What to produce: Once the line with "(R497, R498) -/" is found in the entries below, repeat it and each following line exactly, up to and including the line with "def doLinkBringup (d". Add no other lines.
========
-- ==== Sys2Proof/Machine/Boot.lean ====
section
/-! DEFINITION. Bring-up (R482 to R501): the boot bundle, the stages, field waves, the tile image, bundle pushes; and the commands
of the firn window (R511). -/

namespace Sys2Proof.Machine

/-! ## Stages (R482) -/

def Dev.stage (d : Dev) : Nat := d.rf Reg.BOOT_STATUS 59 56
/-- STAGE shows the latest stage begun. -/
def Dev.stageUp (d : Dev) (n : Nat) : Dev := if d.stage < n then d.wf Reg.BOOT_STATUS 59 56 n else d
def Dev.recovery (d : Dev) : Bool := d.rb Reg.BOOT_STATUS 63
/-- A function is ready; a failed bit it has is cleared (R499). -/
def Dev.nowReady (d : Dev) (n : Nat) : Dev := ((d.setReady n true).wf (readyOff n + 0x10) (n % 64) (n % 64) 0).checkReady

/-- VIN_48 is lost (R544): completed firn writes stand, and nothing else survives. -/
def doPowerLoss (d : Dev) : Dev := { firn := d.firn, wear := d.wear, out := d.out, free := d.free }
/-- Power-good (R482): stage 1 begins, and the power-on is counted (R508). -/
def doPowerGood (d : Dev) : Dev := if d.powered then d else d.fromPower.firnCount 0

/-- What the device shows of the firn registers once stage 1 has reconciled them: identity, calibration, phases, lanes,
the subsystem identifiers, retired frames and soft repairs (R318, R336, R390, R417, R418, R452, R459, R508). -/
def Dev.showFirn (d : Dev) : Dev :=
  let w (n : Nat) : Nat := d.firnRd n
  let d := (d.wr Reg.SERIAL (w64 (w 0x38 + w 0x39 * 2 ^ 32))).wr Reg.DEV_ID
    (w64 (0xA007 * 2 ^ 48 + w 0x3B % 256 * 2 ^ 40 + w 0x3B / 256 % 256 * 2 ^ 32 + w 0x3A))
  let d := d.each (List.range 4) fun d n => (d.wf (Reg.OP n) 15 0 (w (0x200 + n))).wf (Reg.OP n) 47 32 (w (0x204 + n))
  let d := { d.wf Reg.PWR_CTL 15 8 (w 0x208) with subsys := BitVec.ofNat 32 (w 0x82) }
  let d := d.each (List.range 16) fun d f => d.loadPhases f
  let d := d.each (List.range 24) fun d k => d.wf (Reg.L_LANES k) 33 17 (d.badLanes k)
  d.each ((List.range 4096).filter fun i => bit (w (0x2000 + 2 * i)) 31) fun d i =>
    let a := w (0x2000 + 2 * i); let b := w (0x2001 + 2 * i)
    let s := bits a 29 24
    if bit a 30 then
      { d.wf (Reg.STACK s) 60 48 (min 8191 (d.rf (Reg.STACK s) 60 48 + 1)) with outFrames := d.outFrames ++ [b] }
    else { d with softUsed := d.softUsed ++ [(s, bits a 23 19, bits a 18 13)] }
/-- Stage 1 ends, and stage 2 begins with what the two flash slots hold (R485). -/
def doFirstStage (a b : List Byte) (d : Dev) : Dev :=
  if !d.powered || d.stage != 1 then d
  else { d.showFirn.stageUp 2 with boot := { d.boot with slotA := a, slotB := b } }

/-! ## The boot bundle (R485 to R488) -/

/-- SVN of a bundle. -/
def bundleSvn (b : List Byte) : Nat := sliceNum b 8 4
/-- The manifest and component table are well formed (R486, R487; step 1 of R488). -/
def bundleForm (b : List Byte) : Bool :=
  let total := sliceNum b 0x10 8
  let n := bundleComps b
  let comps := (List.range n).map (compEntry b)
  let count (ty : Nat) : Nat := (comps.filter (·.1 == ty)).length
  sliceNum b 0 4 == 0x42425141 && sliceNum b 4 2 == 1 && total ≤ 2 ^ 22 && total ≤ b.length && 0x900 ≤ total
    && zeroBetween b 6 2 && zeroBetween b 0x1C 4 && zeroBetween b 0x60 32 && (n == 3 || n == 4)
    && 2 ≤ imageCount b && imageCount b ≤ 9
    && count 1 == 1 && count 2 == 1 && count 3 == 1 && comps.all (fun c => 1 ≤ c.1 && c.1 ≤ 4)
    && (List.range n).all (fun i => zeroBetween b (0x84 + 96 * i) 4 && zeroBetween b (0x98 + 96 * i) 8)
    && zeroBetween b (0x80 + 96 * n) (96 * (16 - n)) && zeroBetween b (0x680 + 8 * imageCount b) (8 * (64 - imageCount b))
    && comps.all (fun c => c.2.1 + c.2.2 ≤ total) && (component b 1).length == 4096 * imageCount b
/-- The lock word (R508). -/
def Dev.lockBit (d : Dev) (i : Nat) : Bool := bit (d.firnView 0) i
/-- Verification (R488): 0, or the status of the first failure. -/
def Dev.checkBundle (d : Dev) (b : List Byte) : Nat :=
  let msg := toBytes 64 (sha (slice b 0 0x880))
  if !bundleForm b then St.INVALID
  else if sha (slice b 0x20 32) ≠ Config.vendorKeyHash.toNat || !sigOk (slice b 0x20 32) msg (slice b 0x880 64) then St.AUTH_FAIL
  else if d.lockBit 1 && (sha (slice b 0x40 32) ≠ d.ownerHash || !sigOk (slice b 0x40 32) msg (slice b 0x8C0 64)) then St.AUTH_FAIL
  else if bundleSvn b < d.firnView 1 then St.INVALID
  else if !(List.range (bundleComps b)).all (fun i =>
      sha (slice b (compEntry b i).2.1 (compEntry b i).2.2) == sliceNum b (0xA0 + 96 * i) 64) then St.INVALID
  else if !(List.range (imageCount b)).all (fun j => crc64 (imageBlock b j) == sliceNum b (0x680 + 8 * j) 8) then St.INVALID
  else 0

/-- A verified bundle is held until the next device reset (R485). -/
def Dev.takeBundle (d : Dev) (b : List Byte) (slot : Nat) (pushed : Bool) : Dev :=
  let d := { d with ownerPub := BitVec.ofNat 256 (sliceNum b 0x40 32), boot := { d.boot with bundle := b, lastSlot := slot, scriptRan := false } }
  let d := (((d.wf Reg.BOOT_STATUS 31 0 (bundleSvn b)).wf Reg.BOOT_STATUS 62 62 slot).wf Reg.BOOT_STATUS 61 61 (b2n pushed)).wf Reg.BOOT_STATUS 63 63 0
  d.nowReady 0
/-- Stage 2 ends: the slot with the higher SVN is verified, then the other; without one the device is in recovery (R485, R489). -/
def doBundleVerified (d : Dev) : Dev :=
  if d.stage ≠ 2 then d else
  let first := if bundleSvn d.boot.slotB > bundleSvn d.boot.slotA then 1 else 0
  let at' (n : Nat) : List Byte := if n = 0 then d.boot.slotA else d.boot.slotB
  let d := if d.checkBundle (at' first) = 0 then d.takeBundle (at' first) first false
    else if d.checkBundle (at' (1 - first)) = 0 then d.takeBundle (at' (1 - first)) (1 - first) false
    else (d.wf Reg.BOOT_STATUS 63 63 1).firnCount 4
  d.stageUp 3

/-- Stage 3 ends: the edge ring and the mesh are locked (R365, R482). In recovery stage 5 does not run. -/
def doClockLock (d : Dev) : Dev :=
  if d.stage < 3 || d.ready 1 then d
  else (((d.wf Reg.CLK_STATUS 63 62 3).nowReady 1).stageUp 4).when (!d.recovery) (·.stageUp 5)
def doPerst (p : Nat) (d : Dev) : Dev := { d with boot := { d.boot with perstOff := d.boot.perstOff ||| BitVec.ofNat 2 (2 ^ p) } }
def noWidth : Nat → Nat := fun _ => 0
/-- A bridge whose attachment runs below 144 GB/s trains at no more than x8, and the limit is reported; detail B of the entry is open, there being
neither ring entry nor record (R39, R534; log entry 3). -/
def Dev.widthLimit (d : Dev) (p : Nat) (m : Modules) (w : Nat) : Dev :=
  let d := { d.setUcie (24 + p) m with boot := { d.boot with width := smSet noWidth d.boot.width p (if m.rate < 144 then min 8 w else w) } }
  if m.rate ≥ 144 then d else
  let (v, d) := d.draw
  d.varveLog 31 2 6 p { port := some p } 2 v
/-- A port is trained (R480, R482): it is in L0, and ready unless it is fenced. Over a bridge without one module in use nothing trains (DEDUCED,
log entry 102). -/
def doPortTrained (p : Nat) (m : Modules) (w : Nat) (d : Dev) : Dev :=
  if !d.ready 1 || !d.boot.perstOff.getLsbD p || m.rate = 0 then d
  else ((d.widthLimit p m w).setL0 p true).when (!d.portFenced p) (·.nowReady (readyPort p))

/-! ## Fields (R491 to R496) -/

/-- A wave begins once the bring-up script has run (R491, R504). -/
def doWave (n : Nat) (d : Dev) : Dev :=
  if !d.boot.scriptOk then d else
  (d.stageUp 6).each ((List.range 16).filter fun f => fieldX f + fieldY f == n) fun d f => d.waveField f

/-- Physical tiles of a field that receive the image. -/
def Dev.imageTiles (d : Dev) (f : Nat) : List Nat := ((List.range 104).map (104 * f + ·)).filter d.aliveTile
def Dev.incomplete (d : Dev) (f : Nat) : List Nat := (d.imageTiles f).filter fun t => d.trf t Reg.TLOAD 17 16 == 0
/-- A field is ready (R496): its stacks that await their first training are taken in order, HBM before LPDDR (R497). -/
def Dev.fieldReady (d : Dev) (f : Nat) : Dev :=
  let d := d.when (d.rn Reg.T_FIRST == 0) (·.wr Reg.T_FIRST (d.rd Reg.ITG_CLOCK))
  let d := (d.nowReady (readyField f)).checkHomes.showSeams f
  let other (s : Nat) : Nat := if (homes s).1 = f then (homes s).2 else (homes s).1
  let new := findAll 36 fun s => ((homes s).1 == f || (homes s).2 == f) && stackState d s == 4
    && (!d.failedBit (readyStack s) || !d.ready (readyField (other s))) && !d.training.contains s && !d.trainWait.contains s
  { d with trainWait := d.trainWait ++ new }
def Dev.imageDone (d : Dev) (f : Nat) : Dev := if !d.ready (readyField f) && d.incomplete f = [] then d.fieldReady f else d
/-- The image is broadcast into a field whose wave has ended (R495). -/
def doBroadcast (f : Nat) (bad : List (Nat × Nat)) (d : Dev) : Dev :=
  if d.fieldState f ≠ 2 || d.ready (readyField f) || d.boot.bundle == [] then d else
  ((d.stageUp 7).each (d.imageTiles f) fun d t => d.loadImage t ((bad.filter (·.1 == t)).map (·.2))).imageDone f

/-- A tile that stays incomplete is failed: its row's map changes, in firn too, and an entry reports it (R496). -/
def Dev.failImage (d : Dev) (t : Nat) : Dev :=
  let f := physField t; let r := physRow t
  let (b, ab) := d.rowAfter f r (physCol t)
  let d := ((d.twf t Reg.TLOAD 17 16 2).upd t fun x => { x with dead := true })
  let d := (d.setRow f r b ab).1
  let d := d.each (d.besideRow f r) (·.showPorts ·)
  d.varveLog 23 2 0 t {} 0 (w64 (d.rf (Reg.ROWMAP f) (8 * r + 7) (8 * r)))
/-- 5 ms after the broadcast or the last round (R496). -/
def doRepairRound (f : Nat) (bad : List (Nat × Nat)) (d : Dev) : Dev :=
  if d.fieldState f ≠ 2 || d.boot.bundle == [] then d else
  (d.each (d.incomplete f) fun d t =>
    let n := d.trf t Reg.TLOAD 11 10
    if n = 3 then d.failImage t
    else (d.twf t Reg.TLOAD 11 10 (n + 1)).sendBlocks t ((bad.filter (·.1 == t)).map (·.2))).imageDone f

/-! ## Stacks and links (R497, R498) -/

def doFirstTraining (d : Dev) : Dev := if d.trainWait = [] then d else (d.stageUp 8).nextTraining
/-- Link training begins once no stack awaits its first training: DEVID from the board defaults is locked, masked links are
disabled, the others attempt (R430, R498). -/
def doLinkBringup (d : Dev) : Dev :=
  if d.stage ≥ 9 || !d.boot.scriptOk || (List.range 36).any (fun s => stackState d s == 4 && !d.failedBit (readyStack s)) then d else
  let d := d.stageUp 9
  let id := d.firnView 0x80
  let d := d.when (bit id 31) (·.wr Reg.DEVID (w64 (2 ^ 63 + bits id 16 0)))
  let mask := d.firnView 0x81
  (d.each (List.range 24) fun d k =>
    if bit mask k then (d.wf (Reg.L_CTL k) 63 63 0).dropLink k 6 else if d.linkState k = 0 then d.startAttempt k else d).checkReady

/-! ## Pushes (R489, R490) -/

def Dev.setPush (d : Dev) (x : Option Push) : Dev := { d with boot := { d.boot with push := x } }
def Dev.pushStatus (d : Dev) (s : Nat) : Dev := d.wf Reg.PUSH_STATUS 15 0 s
/-- START of BOOT.PUSH_CTL. On a running device only the steward pushes, and only to store. -/
def doPushStart (p : Nat) (store : Bool) (d : Dev) : Dev :=
  if d.lockBit 2 then d.pushStatus St.INVALID
  else if d.boot.push.isSome || (!d.recovery && !d.isSteward p) then d.pushStatus St.BUSY
  else if !d.recovery && !store then d.pushStatus St.INVALID
  else ((d.setPush (some { port := p, store := store })).wr Reg.PUSH_STATUS (w64 (2 ^ 63))).wf Reg.PUSH_CTL 61 61 (b2n store)
def doPushData (p : Nat) (v : W64) (d : Dev) : Dev :=
  match d.boot.push with
  | some x => if x.port = p && !x.storing && x.bytes.length < 2 ^ 22 then d.setPush (some { x with bytes := x.bytes ++ toBytes 8 v.toNat }) else d
  | none => d
/-- END: the bundle is verified; in recovery bring-up continues from stage 5, on a running device the bundle is stored. -/
def doPushEnd (p : Nat) (d : Dev) : Dev :=
  match d.boot.push with
  | none => d
  | some x =>
    if x.port ≠ p || x.storing then d else
    let s := d.checkBundle x.bytes
    if s ≠ 0 then (d.setPush none).wr Reg.PUSH_STATUS (w64 s)
    else if d.recovery then
      -- SLOT of a pushed bundle is undefined (R500)
      let (v, d) := d.draw
      (((d.setPush none).wr Reg.PUSH_STATUS 0).takeBundle x.bytes (v.toNat % 2) true).stageUp 5
    else d.setPush (some { x with storing := true })
/-- The write to the flash slot not used at the last start completes. -/
def doBundleStored (d : Dev) : Dev :=
  match d.boot.push with
  | some x => if x.storing then ((d.setPush none).wr Reg.PUSH_STATUS 0).emit (.flash (1 - d.boot.lastSlot) x.bytes) else d
  | none => d

/-! ## The firn window (R511) -/

/-- A command of FIRN.CMD, by the steward: refused with a status, or under way until its operation is durable. -/
def Dev.firnCmd (d : Dev) (p op word : Nat) (act : Dev → Except Nat (List (Nat × Nat))) : Dev :=
  if !d.isSteward p then d
  else if d.rb Reg.FIRN_CMD 63 then d.wn Reg.FIRN_STATUS St.BUSY
  else
    let d := d.wr Reg.FIRN_CMD (w64 (2 ^ 63 + op * 2 ^ 60 + word))
    match act d with
    | .error s => (d.wf Reg.FIRN_CMD 63 63 0).wn Reg.FIRN_STATUS s
    | .ok ws => match d.firnPut ws true with
      | (d, true) => d.firnCount 5
      | (d, false) => (d.wf Reg.FIRN_CMD 63 63 0).wn Reg.FIRN_STATUS St.WORN
/-- Words the steward may write (R508). -/
def firnGranted (w : Nat) : Bool := (0x20 ≤ w && w ≤ 0x2F) || (0x80 ≤ w && w ≤ 0x1FF)
def doFirnWrite (p w : Nat) (d : Dev) : Dev :=
  d.firnCmd p 1 w fun d => if firnGranted w then .ok [(w, d.rn Reg.FIRN_DATA)] else .error St.INVALID
def doSetLock (p : Nat) (d : Dev) : Dev :=
  d.firnCmd p 2 0 fun d =>
    let x := d.rn Reg.FIRN_DATA
    if x % 4 ≠ 0 || x / 16 ≠ 0 then .error St.INVALID else .ok [(0, d.firnView 0 ||| x)]
/-- Bytes of an array of registers. -/
def Dev.regBytes (d : Dev) (f : Nat → Nat) (n : Nat) : List Byte := (List.range n).flatMap fun i => toBytes 8 (d.rn (f i))
/-- The owner key may be replaced only under the one enrolled (R511). -/
def Dev.enrollOk (d : Dev) : Bool :=
  !d.lockBit 1 || (sha (d.regBytes Reg.AUTH_PUB 4) == d.ownerHash
    && sigOk (d.regBytes Reg.AUTH_PUB 4) (toBytes 64 (sha (d.regBytes Reg.NEWHASH 8 ++ toBytes 8 (d.rn Reg.SERIAL)))) (d.regBytes Reg.AUTH_SIG 8))
def doEnroll (p : Nat) (d : Dev) : Dev :=
  d.firnCmd p 3 0 fun d =>
    if !d.enrollOk then .error St.AUTH_FAIL else
    .ok ((List.range 16).map (fun i => (0x10 + i, d.rf (Reg.NEWHASH (i / 2)) (32 * (i % 2) + 31) (32 * (i % 2))))
      ++ [(0, d.firnView 0 ||| 2)] ++ (List.range 16).map fun i => (0x20 + i, 0))
/-- CLEAR_SHORT: the fields' marks go, and with them their state SHORTED (R397). -/
def doClearShort (p : Nat) (d : Dev) : Dev :=
  let go := d.isSteward p && !d.rb Reg.FIRN_CMD 63
  let x := d.rf Reg.FIRN_DATA 15 0
  let d := d.firnCmd p 4 0 fun d => .ok [(0x45C, d.firnView 0x45C - (d.firnView 0x45C &&& x))]
  if go && d.rb Reg.FIRN_CMD 63 then d.each (findAll 16 fun f => bit x f && d.fieldState f == 4) fun d f => d.setField f 0 else d
def doRaiseSvn (p : Nat) (d : Dev) : Dev :=
  d.firnCmd p 5 0 fun d =>
    let x := d.rn Reg.FIRN_DATA
    if d.firnView 1 ≤ x && x ≤ d.rf Reg.BOOT_STATUS 31 0 then .ok [(1, x)] else .error St.INVALID

end Sys2Proof.Machine
end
========
Task solution:
/-! ## Stacks and links (R497, R498) -/

def doFirstTraining (d : Dev) : Dev := if d.trainWait = [] then d else (d.stageUp 8).nextTraining
/-- Link training begins once no stack awaits its first training: DEVID from the board defaults is locked, masked links are
disabled, the others attempt (R430, R498). -/
def doLinkBringup (d : Dev) : Dev :=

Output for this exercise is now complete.